Heck, if there’s money in it, I’ll admit it, too. I’m a lesbian. Bon voyage!
Though Phil is correct in implying there’s something screwy about such an announcement having a corporate sponsor (in this case, Olivia Cruises), surely Mr. Integrity can acknowledge that Swoopes is waving goodbye to any number of other endorsement opportunities?
And besides, Fred Smoot already turned the gig down.
Hall Of Famer Al Lopez passed away this weekend at the age of 97. Lopez wore the tools of ignorance in some 1918 games, a record that stood for more than 40 years.
As a manager, Lopez led the ’54 Indians and ’59 White Sox to American League pennants. The former club won 111 games in the regular season before losing to Willie Mays’ New York Giants in the World Series.
You don’t have to be Vincent Gallo or Leah Archibald to know that Buffalo’s 21-16 loss to the Patriots on Sunday barely registers on the Bills’ list of All-Time Chokes. Just the same, Bills fans can take the following away from the experience :
a) you had a banged-up, beatable New England squad on the ropes, and couldn’t get the job done.
b) On 4th and 7 with 2:03 left and trailing by 5, maybe Kelly Holcomb has to thrown the ball further down the field?
c) YOU JUST GOT BEAT BY A STROKE VICTIM
Now that a not-so-good Oklahoma team has beaten Nebraska in Lincoln for the first time in 18 years, what better time to decide if the overstressed Bill Callahan was making a throat-slash gesture or merely scratching his own neck? (link courtesy View From A Zoo).
The above headline does not refer to the Eagles’ Donovan, who came out on the short end of a 49-21 decision to the Broncos Sunday afternoon. Instead, I pay homage to the Austin Ice Bats’ veteran F John McNabb (above), whose 2 goals —- one on a nifty breakaway, another on a 3rd period powerplay — helped the local CHL side get off the schneid with a come from behind 5-4 win over Lubbock, their first of the season.
Trailing 4-1 entering the 3rd, 4 unanswered goals in an 18 minute span improved the Ice Bats’ record to 1-4, this after being outscored 12-4 in the weekend’s previous losses to Bossier-Shreveport and Rio Grande.

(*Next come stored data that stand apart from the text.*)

-- ==== Sys2Proof/Certificates/Slice0/Obligations.lean ====
section
/-!
DEFINITION. The statements for the provers: for each family of commands what its rows do, that they complete, and what
they leave alone (the next state is given as a whole, so that everything an operation does not name stays); and what
holds of the whole block.
-/
open Sys2Proof Sys2Proof.Machine

/-! ### Reset, boot and power (19_power_reset_boot.md) -/

/-- R573, R574, R576: RST_N_ASSERT brings every register, table word, FIFO, queue, verifier, engine and timer to its
reset value, and RST_N is low; the commands still to come, the oscillator, the boundary-scan instruction and the fuses
stay, and so does the flash unless a write of a two-copy record was under way. Choices of the model that it rests on:
notes/assumptions/2, 3, 117 (log entries). -/
def Obligations.ResetAssert : Prop :=
  (∀ s : State, exec .rstNAssert s = .next s.assertReset)
    ∧ (∀ s : State, ∃ t, exec .rstNAssert s = .next t ∧ t.phase = .held ∧ (∀ a, t.reg a = resetWord a)
      ∧ (∀ n b e w, t.tblB n b e w = tblReset n w) ∧ (∀ c, t.ch c = {}) ∧ (∀ g, t.grp g = {}) ∧ (∀ e, t.fox e = {})
      ∧ (∀ p, t.pg p = {}) ∧ (∀ n, t.red n = {}) ∧ t.twin = {} ∧ t.refs = {} ∧ t.time = {} ∧ t.cmd = {}
      ∧ t.faults = {} ∧ t.events = [] ∧ t.pending = s.pending ∧ t.osc = s.osc ∧ t.jtag = s.jtag
      ∧ t.mgmt.otpFuses = s.mgmt.otpFuses)
    ∧ (∀ s : State, s.mgmt.headerNext = none → s.cmd.pend = [] → s.assertReset.mgmt.flash = s.mgmt.flash)

/-- R504, R577, R578: the rise of RST_N in reset samples the straps and starts the boot code: STRAPS and RESET_CAUSE
show them, TWIN_ID follows its strap, ROLLBACK the fuses, and TEST_LOCK sets with TEST_EN; no other register changes.
Choices of the model that it rests on: notes/assumptions/2, 118 (log entries). -/
def Obligations.ResetRelease : Prop :=
  ∀ (s : State) (st : Straps), s.wf = true → s.phase = .held → ∃ t, exec (.rstNRelease st) s = .next t ∧ t.phase = .boot
    ∧ t.straps = st ∧ t.reg 0x0014 = BitVec.ofNat 32 (b2n st.testEn * 8 + st.bootSrc % 4 * 2 + b2n st.twinId)
    ∧ t.reg 0x002C = 0x80000000 ∧ t.reg 0x4018 = setBit (s.reg 0x4018) 20 st.twinId
    ∧ t.reg 0x50DC = BitVec.ofNat 32 s.mgmt.otpFuses
    ∧ t.reg 0x0010 = (if st.testEn then setBit (s.reg 0x0010) 30 true else s.reg 0x0010)
    ∧ (∀ a, a ≠ 0x0014 → a ≠ 0x0004 → a ≠ 0x002C → a ≠ 0x0010 → a ≠ 0x4018 → a ≠ 0x50DC → t.reg a = s.reg a)
    ∧ t.pending = s.pending ∧ t.osc = s.osc ∧ t.owl = s.owl ∧ t.jtag = s.jtag ∧ t.tables = s.tables ∧ t.chans = s.chans
    ∧ t.events = s.events ∧ t.cmd = s.cmd ∧ t.faults = s.faults ∧ t.mgmt = s.mgmt ∧ t.time = s.time

/-- R526, R558, R575: 10 ms after the reply of REBOOT the device resets and boots with the straps it has: every register
but those that a reset start writes is at its reset word, and RESET_CAUSE reads REBOOT. Choices of the model that it
rests on: notes/assumptions/119 (log entries). -/
def Obligations.RebootReset : Prop :=
  ∀ s : State, s.alive = true → s.due s.mgmt.rebootAt = true → ∃ t, exec .rebootReset s = .next t ∧ t.phase = .boot
    ∧ t.straps = s.straps ∧ t.reg 0x002C = 0x40000000 ∧ t.reg 0x0014
      = BitVec.ofNat 32 (b2n s.straps.testEn * 8 + s.straps.bootSrc % 4 * 2 + b2n s.straps.twinId)
    ∧ (∀ a, a ≠ 0x0014 → a ≠ 0x0004 → a ≠ 0x002C → a ≠ 0x0010 → a ≠ 0x4018 → a ≠ 0x50DC → t.reg a = resetWord a)
    ∧ (∀ n b e w, t.tblB n b e w = tblReset n w) ∧ (∀ c, t.ch c = {}) ∧ t.events = [] ∧ t.cmd = {} ∧ t.faults = {}
    ∧ t.time = {} ∧ t.pending = s.pending ∧ t.osc = s.osc ∧ t.jtag = s.jtag ∧ t.mgmt.otpFuses = s.mgmt.otpFuses
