-- ==== Sys2Proof/Laws/Canon.lean ====
section
/-!
SUPPORT. Every operation of the machine keeps the invariant `State.wf` (Safety.lean), the canonical form of every store
included: one lemma per operation, in the order of the machine's files.
-/
namespace Sys2Proof.Machine

set_option maxRecDepth 4000

@[simp] theorem State.wf_regs (s : State) (h : s.wf = true) : Store.wf 0#32 s.regs = true := by
  unfold State.wf at h
  iterate 15 replace h := (Bool.and_eq_true_iff.mp h).1
  exact (Bool.and_eq_true_iff.mp h).2
@[simp] theorem State.wf_copies (s : State) (h : s.wf = true) : Store.wf 0#32 s.copies = true := by
  unfold State.wf at h
  iterate 14 replace h := (Bool.and_eq_true_iff.mp h).1
  exact (Bool.and_eq_true_iff.mp h).2
@[simp] theorem State.wf_tables (s : State) (h : s.wf = true) : Store.wf 0#32 s.tables = true := by
  unfold State.wf at h
  iterate 13 replace h := (Bool.and_eq_true_iff.mp h).1
  exact (Bool.and_eq_true_iff.mp h).2
@[simp] theorem State.wf_chans (s : State) (h : s.wf = true) : Store.wf {} s.chans = true := by
  unfold State.wf at h
  iterate 12 replace h := (Bool.and_eq_true_iff.mp h).1
  exact (Bool.and_eq_true_iff.mp h).2
@[simp] theorem State.wf_groups (s : State) (h : s.wf = true) : Store.wf {} s.groups = true := by
  unfold State.wf at h
  iterate 11 replace h := (Bool.and_eq_true_iff.mp h).1
  exact (Bool.and_eq_true_iff.mp h).2
@[simp] theorem State.wf_policers (s : State) (h : s.wf = true) : Store.wf {} s.policers = true := by
  unfold State.wf at h
  iterate 10 replace h := (Bool.and_eq_true_iff.mp h).1
  exact (Bool.and_eq_true_iff.mp h).2
@[simp] theorem State.wf_foxes (s : State) (h : s.wf = true) : Store.wf {} s.foxes = true := by
  unfold State.wf at h
  iterate 9 replace h := (Bool.and_eq_true_iff.mp h).1
  exact (Bool.and_eq_true_iff.mp h).2
@[simp] theorem State.wf_pgs (s : State) (h : s.wf = true) : Store.wf {} s.pgs = true := by
  unfold State.wf at h
  iterate 8 replace h := (Bool.and_eq_true_iff.mp h).1
  exact (Bool.and_eq_true_iff.mp h).2
@[simp] theorem State.wf_reds (s : State) (h : s.wf = true) : Store.wf {} s.reds = true := by
  unfold State.wf at h
  iterate 7 replace h := (Bool.and_eq_true_iff.mp h).1
  exact (Bool.and_eq_true_iff.mp h).2
@[simp] theorem State.wf_frers (s : State) (h : s.wf = true) : Store.wf {} s.frers = true := by
  unfold State.wf at h
  iterate 6 replace h := (Bool.and_eq_true_iff.mp h).1
  exact (Bool.and_eq_true_iff.mp h).2
@[simp] theorem State.wf_snoopRest (s : State) (h : s.wf = true) : Store.wf 0 s.snoopRest = true := by
  unfold State.wf at h
  iterate 5 replace h := (Bool.and_eq_true_iff.mp h).1
  exact (Bool.and_eq_true_iff.mp h).2
@[simp] theorem State.wf_sessions (s : State) (h : s.wf = true) : Store.wf { nonce := 0#64 } s.sessions = true := by
  unfold State.wf at h
  iterate 4 replace h := (Bool.and_eq_true_iff.mp h).1
  exact (Bool.and_eq_true_iff.mp h).2
@[simp] theorem State.wf_streams (s : State) (h : s.wf = true) : Store.wf {} s.streams = true := by
  unfold State.wf at h
  iterate 3 replace h := (Bool.and_eq_true_iff.mp h).1
  exact (Bool.and_eq_true_iff.mp h).2
@[simp] theorem State.wf_holds (s : State) (h : s.wf = true) : Store.wf {} s.holds = true := by
  unfold State.wf at h
  iterate 2 replace h := (Bool.and_eq_true_iff.mp h).1
  exact (Bool.and_eq_true_iff.mp h).2
@[simp] theorem State.wf_tribs (s : State) (h : s.wf = true) : Store.wf {} s.tribs = true := by
  unfold State.wf at h
  iterate 1 replace h := (Bool.and_eq_true_iff.mp h).1
  exact (Bool.and_eq_true_iff.mp h).2
@[simp] theorem State.wf_flash (s : State) (h : s.wf = true) : Store.wf 0xFF#8 s.mgmt.flash = true := by
  unfold State.wf at h
  exact (Bool.and_eq_true_iff.mp h).2
theorem State.wf_events (s : State) (h : s.wf = true) : s.events.length ≤ 1024 := by
  unfold State.wf at h
  iterate 16 replace h := (Bool.and_eq_true_iff.mp h).1
  exact of_decide_eq_true h
@[simp] theorem State.wf_mk x_pending x_phase x_osc x_owl x_straps x_regs x_copies x_badPar x_trpBad x_tables x_tblBad x_chans x_groups x_policers x_foxes x_lastRoam x_pgs x_reds x_frers x_snoopRest x_memWake x_memSleep x_memNoteTill x_twin x_refs x_time x_cmd x_sessions x_streams x_events x_holds x_swap x_tribs x_faults x_mgmt x_deepAt x_wakeAt x_jtag x_ppsOut x_sampledAt x_mapped x_started x_freeCtr : (State.mk x_pending x_phase x_osc x_owl x_straps x_regs x_copies x_badPar x_trpBad x_tables x_tblBad x_chans x_groups x_policers x_foxes x_lastRoam x_pgs x_reds x_frers x_snoopRest x_memWake x_memSleep x_memNoteTill x_twin x_refs x_time x_cmd x_sessions x_streams x_events x_holds x_swap x_tribs x_faults x_mgmt x_deepAt x_wakeAt x_jtag x_ppsOut x_sampledAt x_mapped x_started x_freeCtr).wf = (decide (x_events.length ≤ 1024) && Store.wf 0#32 x_regs && Store.wf 0#32 x_copies && Store.wf 0#32 x_tables && Store.wf {} x_chans && Store.wf {} x_groups && Store.wf {} x_policers && Store.wf {} x_foxes && Store.wf {} x_pgs && Store.wf {} x_reds && Store.wf {} x_frers && Store.wf 0 x_snoopRest && Store.wf { nonce := 0#64 } x_sessions && Store.wf {} x_streams && Store.wf {} x_holds && Store.wf {} x_tribs && Store.wf 0xFF#8 x_mgmt.flash) := rfl
@[simp] theorem State.wf_events' (s : State) (h : s.wf = true) : s.events.length ≤ 1024 := s.wf_events h
@[simp] theorem State.ite_wf {c : Prop} [Decidable c] (a b : State) : (if c then a else b).wf = if c then a.wf else b.wf := by split <;> rfl
@[simp] theorem State.ite_wf2 {α : Type} {c : Prop} [Decidable c] (a b : α × State) : (if c then a else b).2.wf = if c then a.2.wf else b.2.wf := by split <;> rfl
@[simp] theorem State.each_wf (s : State) (l : List Nat) (f : State → Nat → State) (hs : s.wf = true) (h : ∀ t n, t.wf = true → (f t n).wf = true) : (s.each l f).wf = true := by
  unfold State.each
  induction l generalizing s with
  | nil => exact hs
  | cons a r ih => exact ih _ (h _ _ hs)
@[simp] theorem State.foldl_wf {α : Type} (l : List α) (s : State) (f : State → α → State) (hs : s.wf = true) (h : ∀ t n, t.wf = true → (f t n).wf = true) : (l.foldl f s).wf = true := by
  induction l generalizing s with
  | nil => exact hs
  | cons a r ih => exact ih _ (h _ _ hs)
theorem Store.wf_foldl_set {α β : Type} [DecidableEq α] (d : α) (l : List β) (k : β → Nat) (v : β → α) (m : Store α) (hm : Store.wf d m = true) :
    Store.wf d (l.foldl (fun m e => Store.set d m (k e) (v e)) m) = true := by
  induction l generalizing m with
  | nil => exact hm
  | cons a r ih => exact ih _ (Store.wf_set d m _ _ hm)
theorem Store.okFrom_map_filter {α : Type} [DecidableEq α] (d : α) (g : Nat × α → α) (m : Store α) (b : Option Nat)
    (hm : Store.okFrom d b m = true) : Store.okFrom d b ((m.map (fun e => (e.1, g e))).filter (fun e => e.2 != d)) = true := by
  induction m generalizing b with
  | nil => rfl
  | cons e r ih =>
    obtain ⟨a, w⟩ := e
    simp only [Store.okFrom, Bool.and_eq_true] at hm
    simp only [List.map_cons, List.filter_cons]
    split
    · rename_i h
      simp only [Store.okFrom, Bool.and_eq_true]
      exact ⟨⟨hm.1.1, by simpa using h⟩, ih _ hm.2⟩
    · have h := ih (some a) hm.2
      cases b with
      | none => exact Store.okFrom_none d _ a h
      | some j =>
        simp only [decide_eq_true_eq] at hm
        exact Store.okFrom_weaken d _ j a (Nat.le_of_lt hm.1.1) h
theorem Store.wf_map_filter {α : Type} [DecidableEq α] (d : α) (g : Nat × α → α) (m : Store α) (hm : Store.wf d m = true) :
    Store.wf d ((m.map (fun e => (e.1, g e))).filter (fun e => e.2 != d)) = true := Store.okFrom_map_filter d g m none hm
@[simp] theorem Mgmt.setBin_flash (m : Mgmt) (c n : Nat) (b : List Nat) : (m.setBin c n b).flash = m.flash := rfl
@[simp] theorem Mgmt.shiftBins_flash (m : Mgmt) (c n : Nat) : (m.shiftBins c n).flash = m.flash := by
  induction n generalizing m with
  | zero => rfl
  | succ n ih => simp [Mgmt.shiftBins, ih]
@[simp] theorem Mgmt.roll_flash (m : Mgmt) (c sec : Nat) : (m.roll c sec).flash = m.flash := by
  unfold Mgmt.roll; dsimp only; (repeat' split) <;> simp
@[simp] theorem Mgmt.inBins_flash (m : Mgmt) (c sec : Nat) (f : List Nat → List Nat) : (m.inBins c sec f).flash = m.flash := by
  unfold Mgmt.inBins; dsimp only; (repeat' split) <;> simp
@[simp] theorem Mgmt.flush_flash (m : Mgmt) (c : Nat) (u : Bool) (l : List Nat) : (m.flush c u l).flash = m.flash := by
  unfold Mgmt.flush; try dsimp only
  first | rfl | (induction l generalizing m <;> simp_all) | ((repeat' split) <;> simp)
@[simp] theorem Mgmt.second_flash (m : Mgmt) (c e : Nat) : (m.second c e).flash = m.flash := by
  unfold Mgmt.second; dsimp only; (repeat' split) <;> simp
@[simp] theorem Mgmt.deepMark_flash (m : Mgmt) (c : Nat) : (m.deepMark c).flash = m.flash := by
  unfold Mgmt.deepMark; dsimp only; (repeat' split) <;> simp
@[simp] theorem Mgmt.inDeep_flash (m : Mgmt) (sec : Nat) : (m.inDeep sec).flash = m.flash := by
  unfold Mgmt.inDeep
  have h : ∀ (l : List Nat) (k : Mgmt), (l.foldl Mgmt.deepMark k).flash = k.flash := by
    intro l
    induction l with
    | nil => intro k; rfl
    | cons a r ih => intro k; rw [List.foldl_cons, ih, Mgmt.deepMark_flash]
  exact h _ _
@[simp] theorem Mgmt.wipeBins_flash (m : Mgmt) : m.wipeBins.flash = m.flash := rfl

If I’m ever again tempted to refer to the likes of Shea Stadium or Brentford’s Griffin Park as “charmless”, I need only compare either venue to the sparsely populated Travis County Exhibition Center (which in all fairness, has to be a far more happening joint for non-matinees and/or motocross. I’m not actually sure about the motocross, but Lt. Dangle isn’t returning my calls). However, Ice Bats management are doing their very best to improve the ambience and if the heavy rotation of Local H and Sponge wasn’t enough to keep hockey neophytes entertained, they could also enjoy the smooth between-periods stylings of the Concordia University Jazz Ensemble. John Coltrane, Albert Ayler, Cecil Taylor, Art Ensemble Of Chicago, Thelonious Monk, Ornette Coleman, Don Cherry, Pharoah Sanders, etc. move the fuck over. I’ve heard the CUJE’s version of the “Peter Gunn” theme and everything I thought I knew about life and love, never mind music, was wrong, wrong, wrong.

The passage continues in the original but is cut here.